In the metabolic glycosylation grid of steviol glycosides, UGT76G1 was shown to catalyze at least eight different glucosylation steps, including the formation of rebaudioside B (Reb B) and rebaudioside A (Reb A) (Olsson et al., 2016). In this study, the accumulation of steviolbioside, Reb B, stevioside (ST) and Reb A in more than 140 samples of stevia leaves collected from different regions in China were analyzed by high-performance liquid chromatography (HPLC), and five genotypes, 'N01-N05', with significantly different levels of the abovementioned glycosides were discovered. Mutations in the UGT76G1 gene cloned from cDNAs from these five genotypes were identified, and the functions of the recombinant UGT76G1 variants were ascertained by adding steviolbioside and ST substrates.
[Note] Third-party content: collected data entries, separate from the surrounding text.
/-- Every cache forgets its lines; dirty bytes are lost (R116, R490). -/
def Hw.dropCaches (h : Hw) : Hw :=
  { h with dc0 := [], dc1 := [], pec := [], l2 := [], l2ups := [], dir := [], xspi := { h.xspi with lines := [] },
           m0 := { h.m0 with icache := [], resv := none }, m1 := { h.m1 with icache := [], resv := none } }

/-- Reservations on line `n` are cleared (R169, R205). -/
def Hw.killResv (h : Hw) (n : Nat) : Hw :=
  { h with m0 := { h.m0 with resv := if h.m0.resv = some n then none else h.m0.resv },
           m1 := { h.m1 with resv := if h.m1.resv = some n then none else h.m1.resv } }

/-- The reservation of the core that is agent `g`, where it names line `n`, is cleared. -/
def Hw.loseResv (h : Hw) (g : Agent) (n : Nat) : Hw :=
  match g with
  | .m0 => { h with m0 := { h.m0 with resv := if h.m0.resv = some n then none else h.m0.resv } }
  | .m1 => { h with m1 := { h.m1 with resv := if h.m1.resv = some n then none else h.m1.resv } }
  | .pe => h

/-- The agents other than `g`. -/
def otherAgents (g : Agent) : List Agent := [Agent.m0, .m1, .pe].filter (· ≠ g)

/-- Agent `g` holds line `n` OWNED: every other copy is recalled and invalidated first, and the others lose their
reservations on it (R204, R205). -/
def Hw.own (h : Hw) (g : Agent) (n : Nat) : Hw :=
  let e := h.dirAt n
  let h := (otherAgents g).foldl (fun h a => h.loseResv a n) h
  if e.st = .owned ∧ e.holders = [g] ∧ (otherAgents g).all (fun a => (oline (h.ov a) n).isEmpty) then h
  else (h.recallAll n).setDir n { e with st := .owned, holders := [g], last := some g }

/-- Agent `g` has performed the access for which it was granted line `n`; where requests are queued, the recall for the next puts the
line in TRANSIT (R204). -/
def Hw.performed (h : Hw) (g : Agent) (n : Nat) : Hw :=
  let e := h.dirAt n
  if e.owed = some g then h.setDir n { e with owed := none, st := if e.queue = [] then e.st else .transit } else h

/-- An ownership request of agent `g` for line `n` must wait: others' requests are queued, or a granted agent's access is still to
come (R204). -/
def Hw.mustQueue (h : Hw) (g : Agent) (n : Nat) : Bool :=
  let e := h.dirAt n
  (e.queue != [] || e.owed.isSome) && e.owed != some g

/-- The request of agent `g` for line `n` is queued, and counted where the line is in TRANSIT (R204). -/
def Hw.joinQueue (h : Hw) (g : Agent) (n : Nat) : Hw :=
  let e := h.dirAt n
  if !h.mustQueue g n || e.queue.contains g then h
  else
    let h := h.setDir n { e with queue := e.queue ++ [g] }
    if e.st = .transit then h.inc HUB_QWAIT_CNT.COUNT else h

/-- A request that is no ownership request reaches line `n`: at a line in TRANSIT it is queued and counted, and waits for the
writeback alone (R204, R206). -/
def Hw.metTransit (h : Hw) (n : Nat) : Hw := if (h.dirAt n).st = .transit then h.inc HUB_QWAIT_CNT.COUNT else h

/-- The owner's copy of line `n` is recalled into the L2, and the agents that held it lose their ownership, and with it their
reservations on the line (R204, R205). -/
def Hw.recallOwner (h : Hw) (n : Nat) : Hw :=
  let e := h.dirAt n
  if e.st = .owned ∨ e.st = .transit then e.holders.foldl (fun h a => h.loseResv a n) (h.recallAll n) else h

/-- Agent `g` reads line `n`: another's OWNED copy is recalled, and both share the line (R203, R206). A writeback in flight completes
first (R204). A line that a granted agent has still to use is read and not recalled (R204; log entry 133). -/
def Hw.share (h : Hw) (g : Agent) (n : Nat) : Hw :=
  let e := h.dirAt n
  if e.holders.contains g || e.owed.isSome then h
  else ((h.metTransit n).recallOwner n).setDir n
    { e with st := if e.queue = [] then .shared else e.st, holders := if e.queue = [] then e.holders ++ [g] else e.holders }

/-- An operation at the Hub reads line `n`: an owner's copy is recalled first, and the owner holds it no longer (R205). A line that a
granted agent has still to use is not recalled (R204; log entry 133). -/
def Hw.hubRecall (h : Hw) (n : Nat) : Hw :=
  let e := h.dirAt n
  if e.owed.isSome then h
  else
    let h := (h.metTransit n).recallOwner n
    if e.st = .owned then h.setDir n { e with st := .clean, holders := [] } else h

/-- Another initiator reads line `n`: an OWNED copy is written back into the L2 and kept clean (R206). -/
def Hw.readThrough (h : Hw) (n : Nat) : Hw :=
  let e := h.dirAt n
  let h := (h.metTransit n).recallAll n
  if e.st = .invalid then h.setDir n { e with st := .clean } else h

/-- Another initiator writes line `n`: every agent's copy is invalidated, dirty data recalled first (R206), and reservations
on the line are cleared (R205). A line that a granted agent has still to use stays with it, and its access meets what was written
(R204; log entry 133); the requests queued at a line stay queued. -/
def Hw.claimWrite (h : Hw) (n : Nat) : Hw :=
  let e := h.dirAt n
  (((h.metTransit n).recallAll n).setDir n
    (if e.owed.isSome ∨ e.queue ≠ [] then e else { e with st := .clean, holders := [] })).killResv n

/-- The L2 evicts line `n`: agent copies go first, then the line is written back and leaves; reservations on it are cleared
(R205, R207). A line that a directory error poisoned stays so (R210). -/
def Hw.evict (h : Hw) (n : Nat) : Hw :=
  let e := h.dirAt n
  let h := { h with xspi := { h.xspi with lines := mdel n h.xspi.lines } }
  let h := h.cleanLine n
  (({ h with l2ups := h.l2Clear n }).setDir n { e with st := .invalid, holders := [] }).killResv n

/-- `a` lies in an enabled write-through range (R209). -/
def Hw.writeThrough (h : Hw) (a : Nat) : Bool :=
  a < 0x01000000 && (List.range 8).any (fun r =>
    h.on (HUB_WT_BASE.EN r) && h.get (HUB_WT_BASE.ADDR r) * 64 ≤ a && a < h.get (HUB_WT_LIMIT.ADDR r) * 64 + 64)

/-- A cache's dirty byte is replaced where the cache holds one. -/
def orepl (l : List Host.Cell) (e : Host.Cell) : List Host.Cell := l.map (fun x => if x.1 = e.1 then e else x)

/-- Bytes go straight to memory; copies that hold them follow (R209). -/
def Hw.pokeMem (h : Hw) (bs : List Host.Cell) : Hw :=
  { (h.memPut bs) with dc0 := bs.foldl orepl h.dc0, dc1 := bs.foldl orepl h.dc1, pec := bs.foldl orepl h.pec, l2 := bs.foldl orepl h.l2 }

/-- The lines that `n` bytes from `a` on touch. -/
def linesOf (a n : Nat) : List Nat := (List.range ((a + n - 1) / 64 - a / 64 + 1)).map (· + a / 64)

/-- An agent stores bytes to cacheable memory: it owns each line; inside a write-through range the bytes go to MRAM, elsewhere
they are dirty in its cache (R208, R209). Every reservation on the lines is cleared (R205). -/
def Hw.agentStore (h : Hw) (g : Agent) (a : Nat) (bs : List Byte) : Hw :=
  let ls := linesOf a bs.length
  let cs := cellsAt a bs
  let h := ls.foldl (fun h n => h.own g n) (h.merged cs)
  let h := h.pokeMem (cs.filter (fun e => h.writeThrough e.1))
  let h := h.setOv g (oput (h.ov g) (cs.filter (fun e => !h.writeThrough e.1)))
  ls.foldl (fun h n => (h.killResv n).performed g n) h

/-- Another initiator, or an atomic operation at the Hub, stores the bytes of `cs`, which lie in the lines `ls` of cacheable memory
(R205, R206). -/
def Hw.hubCells (h : Hw) (ls : List Nat) (cs : List Host.Cell) : Hw :=
  let h := ls.foldl (fun h n => h.claimWrite n) (h.merged cs)
  let h := h.pokeMem (cs.filter (fun e => h.writeThrough e.1))
  { h with l2 := oput h.l2 (cs.filter (fun e => !h.writeThrough e.1)), l2ups := h.l2Whole cs }

/-- It stores bytes from `a` on. -/
def Hw.hubStore (h : Hw) (a : Nat) (bs : List Byte) : Hw := h.hubCells (linesOf a bs.length) (cellsAt a bs)

/-- One aligned group of 64 bytes is written to its memory: a log record or a header (R189, R194, R197). Copies elsewhere in the
line's caches go, and every word of it has new check bits. -/
def Hw.groupWrite (h : Hw) (a : Nat) (bs : List Byte) : Hw :=
  let cs := cellsAt a bs
  let h := (linesOf a bs.length).foldl (fun h n => h.claimWrite n) h
  { (h.memPut cs) with l2 := cs.foldl (fun l e => l.filter (fun x => x.1 != e.1)) h.l2, l2ups := h.l2Whole cs }

/-! ### Error correction -/
/-- The check bits of one 32-bit word of a memory that has them for each (R233, R376). -/
def Hw.eccNarrow (h : Hw) (k : Nat) : Hw × EccRes :=
  match tget Upset.none h.upsets k with
  | .none => (h, .good)
  | .single => ({ h with upsets := mdel k h.upsets }, .good)
  | _ => (h, .bad)

/-- The 32-bit words of such a memory that the cells of `bs` cover in part. -/
def partNarrow (bs : List Host.Cell) : List Nat := ((bs.map (fun e => narrowKey e.1)).dedup).filter (fun k => !keyWhole bs k)

/-- The bytes of `cs` stored straight to a memory that no cache covers, with check bits for each 32-bit word or not: a word covered in
part is read and merged (R201, R233, R376). -/
def Hw.straightCells (h : Hw) (narrow : Bool) (cs : List Host.Cell) : Hw :=
  (if narrow then (eccFold Hw.eccNarrow h (partNarrow cs)).1 else h.mergedMem cs).pokeMem cs

/-- Bytes stored straight to memory from `a` on. -/
def Hw.straight (h : Hw) (a : Nat) (bs : List Byte) : Hw := h.straightCells (h.region a).narrow (cellsAt a bs)

/-- Bytes written by any initiator that is no Hub agent, to normal memory of any kind. -/
def Hw.writeMem (h : Hw) (a : Nat) (bs : List Byte) : Hw :=
  if bs = [] then h
  else if (h.region a).cached then h.hubStore a bs else h.straight a bs

/-- Some bytes of line `n` written by a lane's L1 (R227). -/
def Hw.lineStore (h : Hw) (n : Nat) (cs : List Host.Cell) : Hw :=
  if cs = [] then h
  else if (h.region (n * 64)).cached then h.hubCells [n] cs else h.straightCells (h.region (n * 64)).narrow cs

/-- The check bits of the words that `n` bytes from `a` on touch (R190, R233, R376). -/
def Hw.eccRead (h : Hw) (a n : Nat) : Hw × EccRes :=
  if (h.region a).narrow then
    eccFold Hw.eccNarrow h ((List.range ((a + n - 1) / 4 - a / 4 + 1)).map (fun i => narrowKey a + i))
  else
    eccFold Hw.eccWord h ((List.range ((a + n - 1) / 8 - a / 8 + 1)).map (· + a / 8))

/-- Line `n` of the bytes named was poisoned by a directory error: no access to it succeeds (R210). -/
def Hw.linePoisoned (h : Hw) (a n : Nat) : Bool := (h.region a).cached && (linesOf a n).any (fun l => (h.dirAt l).poisoned)

/-- An upset is met by this access: a single or uncorrectable error in the word of `a` or in its copy in the L2, or a parity error in
its line's directory entry (R190, R210, R233, R376). -/
def Hw.upset (h : Hw) (u : Upset) (a : Nat) : Hw :=
  match u with
  | .none => h
  | .directory =>
    let n := lineOf a
    if (h.region a).cached then (h.setDir n { h.dirAt n with poisoned := true }).up HUB_STAT.DIR_ERR else h
  | .l2Single | .l2Bad => if (h.region a).cached then { h with l2ups := mins (a / 8) u h.l2ups } else h
  | u =>
    if (h.region a).cached then { h with upsets := mins (a / 8) u h.upsets }
    else if (h.region a).narrow then { h with upsets := mins (narrowKey a) u h.upsets } else h

/-! ### The MPU and DMA -/

/-- A permission of an MPU region (R158). -/
inductive Perm where
  | r | w | x
  deriving DecidableEq, Repr

/-- Region `r` of tenant `t` is enabled, grants the permission and contains the `n` bytes from `a` on (R158). -/
def Hw.regionGrants (h : Hw) (t r : Nat) (p : Perm) (a n : Nat) : Bool :=
  h.on (TEN_RGN_BASE.EN_L t r) &&
  (match p with
    | .r => h.on (TEN_RGN_BASE.R_L t r)
    | .w => h.on (TEN_RGN_BASE.W_L t r)
    | .x => h.on (TEN_RGN_BASE.X_L t r)) &&
  h.get (TEN_RGN_BASE.ADDR_L t r) * 256 ≤ a && a + n ≤ h.get (TEN_RGN_LIMIT.ADDR_L t r) * 256 + 256

/-- One enabled region of the tenant contains all the bytes and grants the permission (R37, R158). -/
def Hw.mpuAllows (h : Hw) (t : Nat) (p : Perm) (a n : Nat) : Bool := (List.range 8).any (fun r => h.regionGrants t r p a n)

/-- A core access was refused by the MPU: TEN records it while no record is held (R158). `c` is 0 for M0 and 1 for M1. -/
def Hw.violation (h : Hw) (c : Nat) (a t : Nat) (p : Perm) : Hw :=
  if h.on (TEN_VIOL_INFO.VALID c) then h
  else h.sets [(TEN_VIOL_ADDR.ADDR c, a), (TEN_VIOL_INFO.TID c, t), (TEN_VIOL_INFO.KIND c, match p with | .r => 0 | .w => 1 | .x => 2),
    (TEN_VIOL_INFO.VALID c, 1)]

/-- A DMA access was refused: TEN records it while no record is held, line 34 (R37). -/
def Hw.dmaViolation (h : Hw) (a t init : Nat) : Hw :=
  if h.on TEN_DMAV_INFO.VALID then h
  else h.sets [(TEN_DMAV_ADDR.ADDR, a), (TEN_DMAV_INFO.TID, t), (TEN_DMAV_INFO.INIT, init), (TEN_DMAV_INFO.VALID, 1)]

/-- Why a DMA access to memory failed. -/
inductive DmaErr where
  | denied | bus | ecc
  deriving DecidableEq, Repr

/-- All `n` bytes from `a` on lie in normal memory that `t` may reach by address (R25, R33, R118); a window read
receives a bus error while the link is held down (R353). -/
def Hw.dmaMapped (h : Hw) (t a n : Nat) (write : Bool) : Bool :=
  let r := h.region a
  r == h.region (a + n - 1) && !r.device && r != .unmapped && !(r == .xspi && h.on XSPI_NEG_RESULT.LINK_FLOOR) &&
  (!write || (r != .rom && r != .xspi)) &&
  !((inLcsArea a || inLcsArea (a + n - 1)) && !(inAudit a && inAudit (a + n - 1) && t == 0 && !write))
In addition, homology modeling and molecular docking were used to elucidate the functional differences between variants and UGT76G1. Comparing the sequences of the five variants 'N01-N05' with UGT76G1 (AY345974.1) revealed that base substitutions were not observed in 'N01'. By contrast, 'N02' exhibited 9 single nucleotide polymorphisms (SNPs) and 9 associated amino acid substitutions or insertions with notable variations in the protein structure; however, an enzyme assay showed similar functionalities between the variant and UGT76G1. In 'N03', 49 SNPs and 29 associated amino acid substitutions or insertions were identified and shown to induce significant variations in the protein structure, especially in the binding pocket, resulting in the lack of functionality of this variant in the enzyme assay. These results were in agreement with the docking profiles. Moreover, a nonsense mutation of p.1090T > G in 'N04' and an insertion of a 68 base fragment in 'N05' were found, and both produced a premature protein without any catalytic activity. Therefore, UGT76G1, which is vital to the content of main steviol glycosides, should be a key gene marker for the molecular breeding of Stevia rebaudiana. Our investigations also revealed the location and orientation of active groups of the receptors and donors in the UGT76G1 enzyme, which play key roles in determining whether the enzyme has any enzymatic activity.